* DIRECTIONS FOR THIS TASK *
The span to be transcribed begins with the line that contains "def execQuoteRequest (c" and ends with the last line of the listing; copy it exactly and include nothing else.

BEGIN EXERCISE MATERIALS

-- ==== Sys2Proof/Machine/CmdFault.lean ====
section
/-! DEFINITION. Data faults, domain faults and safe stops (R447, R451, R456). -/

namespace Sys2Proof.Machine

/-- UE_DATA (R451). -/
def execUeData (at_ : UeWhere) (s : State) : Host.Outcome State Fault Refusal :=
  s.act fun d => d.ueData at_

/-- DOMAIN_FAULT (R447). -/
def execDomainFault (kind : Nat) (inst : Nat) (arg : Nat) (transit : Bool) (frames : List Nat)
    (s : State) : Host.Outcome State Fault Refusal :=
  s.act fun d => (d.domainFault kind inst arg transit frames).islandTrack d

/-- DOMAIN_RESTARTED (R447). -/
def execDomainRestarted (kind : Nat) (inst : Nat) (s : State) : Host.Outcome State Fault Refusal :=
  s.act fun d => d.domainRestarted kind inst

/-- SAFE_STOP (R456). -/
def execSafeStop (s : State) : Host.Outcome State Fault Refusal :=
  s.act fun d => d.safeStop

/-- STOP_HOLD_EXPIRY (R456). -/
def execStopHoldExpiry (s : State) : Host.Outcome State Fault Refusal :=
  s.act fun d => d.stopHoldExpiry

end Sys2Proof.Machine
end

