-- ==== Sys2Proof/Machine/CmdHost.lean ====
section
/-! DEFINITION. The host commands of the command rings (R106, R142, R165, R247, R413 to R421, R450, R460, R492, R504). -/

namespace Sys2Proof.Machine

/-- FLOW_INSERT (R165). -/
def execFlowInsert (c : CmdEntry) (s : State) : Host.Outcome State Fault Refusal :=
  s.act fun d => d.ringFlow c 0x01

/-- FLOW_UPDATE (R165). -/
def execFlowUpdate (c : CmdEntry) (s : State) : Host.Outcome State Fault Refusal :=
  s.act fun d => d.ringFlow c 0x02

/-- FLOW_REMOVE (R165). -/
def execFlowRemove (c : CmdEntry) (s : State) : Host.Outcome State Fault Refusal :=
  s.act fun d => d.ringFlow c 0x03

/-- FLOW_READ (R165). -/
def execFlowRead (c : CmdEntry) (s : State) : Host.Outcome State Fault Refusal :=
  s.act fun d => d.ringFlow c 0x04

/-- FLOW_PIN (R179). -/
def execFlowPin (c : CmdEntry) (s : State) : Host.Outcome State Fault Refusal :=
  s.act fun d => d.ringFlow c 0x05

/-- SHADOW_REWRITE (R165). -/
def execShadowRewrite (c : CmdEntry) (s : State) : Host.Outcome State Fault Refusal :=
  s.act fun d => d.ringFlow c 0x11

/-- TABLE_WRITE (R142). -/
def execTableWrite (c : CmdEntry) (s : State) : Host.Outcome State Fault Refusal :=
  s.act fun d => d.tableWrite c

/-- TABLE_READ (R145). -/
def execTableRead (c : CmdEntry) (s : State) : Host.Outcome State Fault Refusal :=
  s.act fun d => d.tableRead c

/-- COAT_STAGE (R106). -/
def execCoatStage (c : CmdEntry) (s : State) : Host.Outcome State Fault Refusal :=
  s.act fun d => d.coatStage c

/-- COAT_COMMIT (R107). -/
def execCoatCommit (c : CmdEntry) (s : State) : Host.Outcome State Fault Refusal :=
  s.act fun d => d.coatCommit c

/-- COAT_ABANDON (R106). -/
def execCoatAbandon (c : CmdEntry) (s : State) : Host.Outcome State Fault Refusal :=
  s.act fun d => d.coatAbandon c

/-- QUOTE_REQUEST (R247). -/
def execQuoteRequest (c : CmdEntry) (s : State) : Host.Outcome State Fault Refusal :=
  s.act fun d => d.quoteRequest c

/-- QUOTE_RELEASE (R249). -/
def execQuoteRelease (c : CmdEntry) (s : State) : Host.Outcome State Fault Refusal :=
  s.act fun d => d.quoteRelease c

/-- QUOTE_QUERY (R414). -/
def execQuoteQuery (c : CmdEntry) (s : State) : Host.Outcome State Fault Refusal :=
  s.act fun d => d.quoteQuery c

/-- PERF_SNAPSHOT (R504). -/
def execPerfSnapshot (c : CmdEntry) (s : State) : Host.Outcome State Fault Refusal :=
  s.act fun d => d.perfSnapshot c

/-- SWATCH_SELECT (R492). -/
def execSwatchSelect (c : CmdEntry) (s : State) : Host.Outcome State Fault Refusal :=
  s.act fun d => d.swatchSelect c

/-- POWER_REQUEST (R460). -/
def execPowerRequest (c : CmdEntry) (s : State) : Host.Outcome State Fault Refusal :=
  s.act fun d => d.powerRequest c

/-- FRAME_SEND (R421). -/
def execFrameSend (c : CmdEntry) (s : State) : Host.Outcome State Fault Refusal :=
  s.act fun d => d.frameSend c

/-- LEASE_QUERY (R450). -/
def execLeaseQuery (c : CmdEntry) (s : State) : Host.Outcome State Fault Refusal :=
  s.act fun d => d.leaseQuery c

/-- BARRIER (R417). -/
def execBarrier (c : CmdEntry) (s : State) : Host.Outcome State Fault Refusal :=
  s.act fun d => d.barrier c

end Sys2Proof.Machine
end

END EXERCISE MATERIALS

* TASK RESULT *
def execQuoteRequest (c : CmdEntry) (s : State) : Host.Outcome State Fault Refusal :=
  s.act fun d => d.quoteRequest c

/-- QUOTE_RELEASE (R249). -/
def execQuoteRelease (c : CmdEntry) (s : State) : Host.Outcome State Fault Refusal :=
  s.act fun d => d.quoteRelease c

/-- QUOTE_QUERY (R414). -/
def execQuoteQuery (c : CmdEntry) (s : State) : Host.Outcome State Fault Refusal :=
  s.act fun d => d.quoteQuery c

/-- PERF_SNAPSHOT (R504). -/
def execPerfSnapshot (c : CmdEntry) (s : State) : Host.Outcome State Fault Refusal :=
  s.act fun d => d.perfSnapshot c

/-- SWATCH_SELECT (R492). -/
def execSwatchSelect (c : CmdEntry) (s : State) : Host.Outcome State Fault Refusal :=
  s.act fun d => d.swatchSelect c

/-- POWER_REQUEST (R460). -/
def execPowerRequest (c : CmdEntry) (s : State) : Host.Outcome State Fault Refusal :=
  s.act fun d => d.powerRequest c

/-- FRAME_SEND (R421). -/
def execFrameSend (c : CmdEntry) (s : State) : Host.Outcome State Fault Refusal :=
  s.act fun d => d.frameSend c

/-- LEASE_QUERY (R450). -/
def execLeaseQuery (c : CmdEntry) (s : State) : Host.Outcome State Fault Refusal :=
  s.act fun d => d.leaseQuery c

/-- BARRIER (R417). -/
def execBarrier (c : CmdEntry) (s : State) : Host.Outcome State Fault Refusal :=
  s.act fun d => d.barrier c

end Sys2Proof.Machine
end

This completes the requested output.